После свадьбы гости помогли вынести мебель из гостиной и придвинули стулья к стенам. Музыканты настроили инструменты, попробовали их, и начались танцы. Около сотни улыбающихся гостей танцевали, угощались прохладительными напитками или кружили по двору, освещенному факелами.

Дженни стояла в дверях гостиной, глядя, как Грасиела вальсирует с красивым новобрачным; личико у нее порозовело от счастья, а глаза, встречаясь с темными глазами мужа, так и сияли. Они двигались под музыку, но было сомнительно, чтобы кто-то из них слышал ее.

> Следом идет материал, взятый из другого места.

-- ==== Sys2Proof/Machine/Mem.lean ====
section
/-! DEFINITION. The mem instructions (R183 to R198, R210 to R227): split-phase loads, stores, the
scratchpad, atomics, fences, publication, operator tables and Mortar operations. -/

namespace Sys2Proof.Machine

/-! ## Lane addresses -/

/-- Elements of an instruction with an `n` in MOD (R185). -/
def elemsOf (f : TForm) : Nat := f.mod.toNat + 1
/-- Registers that an address operand takes. -/
def addrUse (r : Reg) : Reg × Nat := (r, srcRegs true r)

/-- What a lane's elements reach: every key, a trap, or a wait for page requests. -/
inductive LaneReach
  | ok (keys : List Reached)
  | trap (r : Rec)
  | wait (rids : List Nat)
  deriving DecidableEq, Repr

/-- Reach the elements of a lane from a base address (R188, R191). A lane with an element outside the canonical
space walks for none of them (R331). -/
def reachLane (lane : Nat) (base : Word) (n size : Nat) (need : Need) (access : Nat) (logged : Bool) :
    Act LaneReach := do
  let t ← tm
  let i ← me
  let at_ (k : Nat) : Word := base + BitVec.ofNat 64 (k * size)
  let record (k : Nat) (c : Cause) (d : Nat) : Rec :=
    { t.laneRec lane c d with ea := at_ k, size := size, store := logged || need.w, load := !need.w }
  if let some k := (List.range n).find? fun k => !canonical (at_ k) then return .trap (record k .nomap 1)
  let rs ← (List.range n).mapM fun k => reach (.lane i lane) (at_ k) need access true logged
  let bad := ((List.range n).zip rs).findSome? fun p =>
    match p.2 with
    | .trap c d => some (record p.1 c d)
    | _ => none
  match bad with
  | some r => return .trap r
  | none =>
    if rs.any fun r => match r with | .wait _ => true | _ => false then
      return .wait (rs.flatMap fun r => match r with | .wait ids => ids | _ => [])
    else return .ok rs

/-- The keys of a lane whose every element was reached. -/
def keysOf (rs : List Reached) : List Nat := rs.map fun r => match r with | .key k _ => k | _ => 0

/-- Mark a lane as served. -/
def serve (lane : Nat) : Act Unit := modTm fun t => { t with served := t.served ||| laneBit lane }

/-- The lanes of an instruction not yet served, ascending. -/
def lanesLeft (km : Nat) : Act (List Nat) := do
  let t ← tm
  return (t.lanesOf km).filter fun l => !t.served.getLsbD l

/-- A lane's checks before its address is used: POISON on what it reads, then MISALIGN (R188). -/
def laneChecks (t : Team) (lane : Nat) (uses : List (Reg × Nat)) (base size : Nat) (st ld : Bool) : Option Rec :=
  match t.firstPoison lane uses with
  | some (r, o) => some (t.poisonRec lane r o)
  | none =>
    if base % size != 0 then
      some { t.laneRec lane .misalign 0 with ea := BitVec.ofNat 64 base, size := size, store := st, load := ld }
    else none

/-! ## mem.ldi and mem.await (R188 to R190) -/

/-- The operation in flight of the open instruction, opened when it first issues. -/
def openOp (counter : Option Nat) : Act Nat := do
  let g ← groupOf
  modTm fun t =>
    if t.ops.any fun o => o.ident == g then t
    else { t with ops := t.ops ++ [{ ident := g, counter := counter, mortar := 1 }] }
  return g

/-- Add a load part to an operation in flight. -/
def addPart (op : Nat) (p : Part) : Act Unit :=
  modTm fun t => { t with ops := t.ops.map fun o => if o.ident = op then { o with parts := o.parts ++ [p] } else o }

/-- One lane of mem.ldi: its record if it traps, the requests it waits on otherwise. -/
def ldiLane (f : TForm) (op lane : Nat) : Act (Option Rec × List Nat × Bool) := do
  let t ← tm
  let size := tyBytes f.ty
  let base := t.laneAddr lane f.a
  match laneChecks t lane [addrUse f.a] base.toNat size false true with
  | some r => return (some r, [], false)
  | none =>
    match ← reachLane lane base (elemsOf f) size { r := true } accRead false with
    | .trap r => return (some r, [], false)
    | .wait ids => return (none, ids, true)
    | .ok rs => do
      let d := match f.d with | .v n => n.val | _ => 0
      let step := if tyWide f.ty then 2 else 1
      ((List.range (elemsOf f)).zip (keysOf rs)).forM fun p =>
        addPart op ⟨lane, .v lane (d + step * p.1), p.2, size, tySigned f.ty⟩
      serve lane
      return (none, [], false)

/-- mem.ldi (R188). -/
def memLdi (f : TForm) : Act Unit := do
  let counter := match f.b with | .a n => n.val | _ => 0
  let op ← openOp (some counter)
  let rs ← (← lanesLeft f.km.val).mapM (ldiLane f op)
  if rs.any (·.2.2) then blockAt { rids := rs.flatMap (·.2.1), held := true }
  let i ← me
  modify fun (s : State) => s.ackOp i op
  finishLanes (rs.filterMap (·.1))

/-- The arrival test (R19, R190). -/
def reached (a : BitVec 8) (t : Nat) : Bool := (a - BitVec.ofNat 8 t).toNat < 128

/-- mem.await (R190). -/
def memAwait (f : TForm) : Act Unit := do
  let t ← tm
  let n := match f.a with | .a n => n.val | _ => 0
  if !reached (t.getA n) f.c.code then blockAt { detail := 7 }

/-! ## mem.st (R191) -/

/-- The bytes of element `k` of a store's data (R185). -/
def Team.storeData (t : Team) (lane : Nat) (ty : Ty) (r : Reg) (k : Nat) : List Byte :=
  let size := tyBytes ty
  match r with
  | .v n =>
    if tyWide ty then leBytes size (t.getPair lane (n + 2 * k)).toNat
    else leBytes size (t.getV lane (n + k)).toNat
  | .s n => leBytes size (t.getS (n + k)).toNat
  | _ => zeros size

/-- The data registers a store reads, one by one. -/
def dataUses (ty : Ty) (n : Nat) (r : Reg) : List (Reg × Nat) :=
  match r with
  | .v _ => [(r, if tyWide ty then 2 * n else n)]
  | .s b => (List.range n).map fun i => (Reg.ofByte (BitVec.ofNat 8 (0x80 + b.val + i)), 1)
  | _ => []

/-- One lane of mem.st. -/
def stLane (f : TForm) (lane : Nat) : Act (Option Rec) := do
  let t ← tm
  let size := tyBytes f.ty
  let base := t.laneAddr lane f.a
  match laneChecks t lane (dataUses f.ty (elemsOf f) f.d ++ [addrUse f.a]) base.toNat size true false with
  | some r => return some r
  | none =>
    match ← reachLane lane base (elemsOf f) size { w := true } accWrite true with
    | .trap r => return some r
    | .wait ids => blockAt { rids := ids, held := true }
    | .ok rs => do
      let logged := (rs.filter fun r => match r with | .log _ _ _ => true | _ => false).length
      if 256 < ((← get).core t.core).log.length + logged then blockAt { held := true }
      ((List.range (elemsOf f)).zip rs).forM fun p => do
        let va := base + BitVec.ofNat 64 (p.1 * size)
        let bs := t.storeData lane f.ty f.d p.1
        match p.2 with
        | .key k _ => issueWrite 0 lane va k bs
        | .log c d rid =>
          sideLog { kind := 0, team := 0, unit := 0, asid := 0, timeline := 0, va := va, size := Nat.log2 size,
                    data := BitVec.ofNat 64 (leNat bs), gen := 0, cause := c, detail := d, lane := lane, rid := rid }
        | _ => pure ()
      serve lane
      return none

/-- mem.st (R191): one DRAIN unit; a lane whose walk fails goes to the side log. -/
def memSt (f : TForm) : Act Unit := do
  let _ ← unitOf
  let rs ← (← lanesLeft f.km.val).mapM (stLane f)
  finishLanes (rs.filterMap id)

/-! ## The scratchpad (R183, R192 to R194) -/

/-- The allocation of the team's launch on its core. -/
def State.allocOf (s : State) (t : Team) : Alloc :=
  ((s.core t.core).allocs.find? fun a => decide (a.launch = t.launch)).getD { launch := t.launch, size := 0 }
/-- Change it. -/
def State.withAlloc (s : State) (core : Nat) (l : LaunchId) (f : Alloc → Alloc) : State :=
  s.withCore core fun c => { c with allocs := c.allocs.map fun a => if a.launch = l then f a else a }
/-- Bytes of scratchpad a team may address: its own descriptor's SCRATCH, with what rg.grow added
for a launch team (R183, R301). -/
def State.scratchOf (s : State) (t : Team) : Nat :=
  let a := (s.allocOf t).size
  if t.origin = 0 then a else min a t.desc.scratch
/-- Bytes of an allocation. -/
def Alloc.read (a : Alloc) (off n : Nat) : List Byte :=
  (List.range n).map fun i => SMap.val a.bytes 0 (off + i)
/-- Write bytes of an allocation; their poison goes, or comes with the given ORIGIN code. -/
def Alloc.write (a : Alloc) (off : Nat) (bs : List Byte) (poison : Nat := 0) : Alloc :=
  ((List.range bs.length).zip bs).foldl (fun a p =>
    { a with bytes := SMap.set 0 a.bytes (off + p.1) p.2, poison := SMap.set 0 a.poison (off + p.1) poison }) a
/-- Whether every line of a range is full (R193). -/
def Alloc.full (a : Alloc) (off n : Nat) : Bool :=
  a.empties.all fun l => !meets (128 * l) 128 off n
/-- ORIGIN code of the first poisoned byte of a range. -/
def Alloc.poisonIn (a : Alloc) (off n : Nat) : Nat :=
  if a.poison.isEmpty then 0 else ((List.range n).findSome? fun i => SMap.find a.poison (off + i)).getD 0

/-- A lane's checks of a scratchpad range: POISON, MISALIGN, SCRATCH (R192). -/
def scratchChecks (t : Team) (limit lane : Nat) (uses : List (Reg × Nat)) (off n size : Nat) (st : Bool) : Option Rec :=
  match laneChecks t lane uses off size st (!st) with
  | some r => some r
  | none =>
    if limit < off + n * size then
      some { t.laneRec lane .scratch 0 with ea := BitVec.ofNat 64 off, size := size, store := st, load := !st }
    else none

Они видели и слышали только друг друга.

Чья-то рука обвилась вокруг ее талии, и Дженни прислонилась спиной к груди Тая.

— Мне он очень нравится, а тебе? — тихонько сказала она, глядя на то, как Диего склоняется к ушку Грасиелы и что-то шепчет ей, а Грасиела краснеет и смеется и замирает в его объятиях.

Тай сцепил свои большие руки у Дженни на талии, а подбородок опустил прямо на ее старательно уложенную прическу.

— Грасиела станет отличной женой врача, — заговорил он. — Хотя если Диего даст ей волю, она отодвинет его в сторону и сама превратится в хирурга.

Дженни рассмеялась, крепче опершись на него. Она скользила глазами по другим танцующим парам. Вот дон Антонио и Эллен, а вот Гризли Билл и вдова Паркер, другие соседи. Но взгляд ее то и дело возвращался к Диего и Грасиеле. Как они красивы сегодня вечером! Такие молодые и счастливые, полные мыслей друг о друге и о своем будущем,

— Когда ты намерен потанцевать с матерью невесты, ковбой?

Дженни чувствовала спиной такое знакомое и приятное тепло груди Тая. Ей вдруг захотелось, чтобы свадьба побыстрее кончилась и они с Таем остались у себя в спальне наверху, в своей постели и в объятиях друг друга.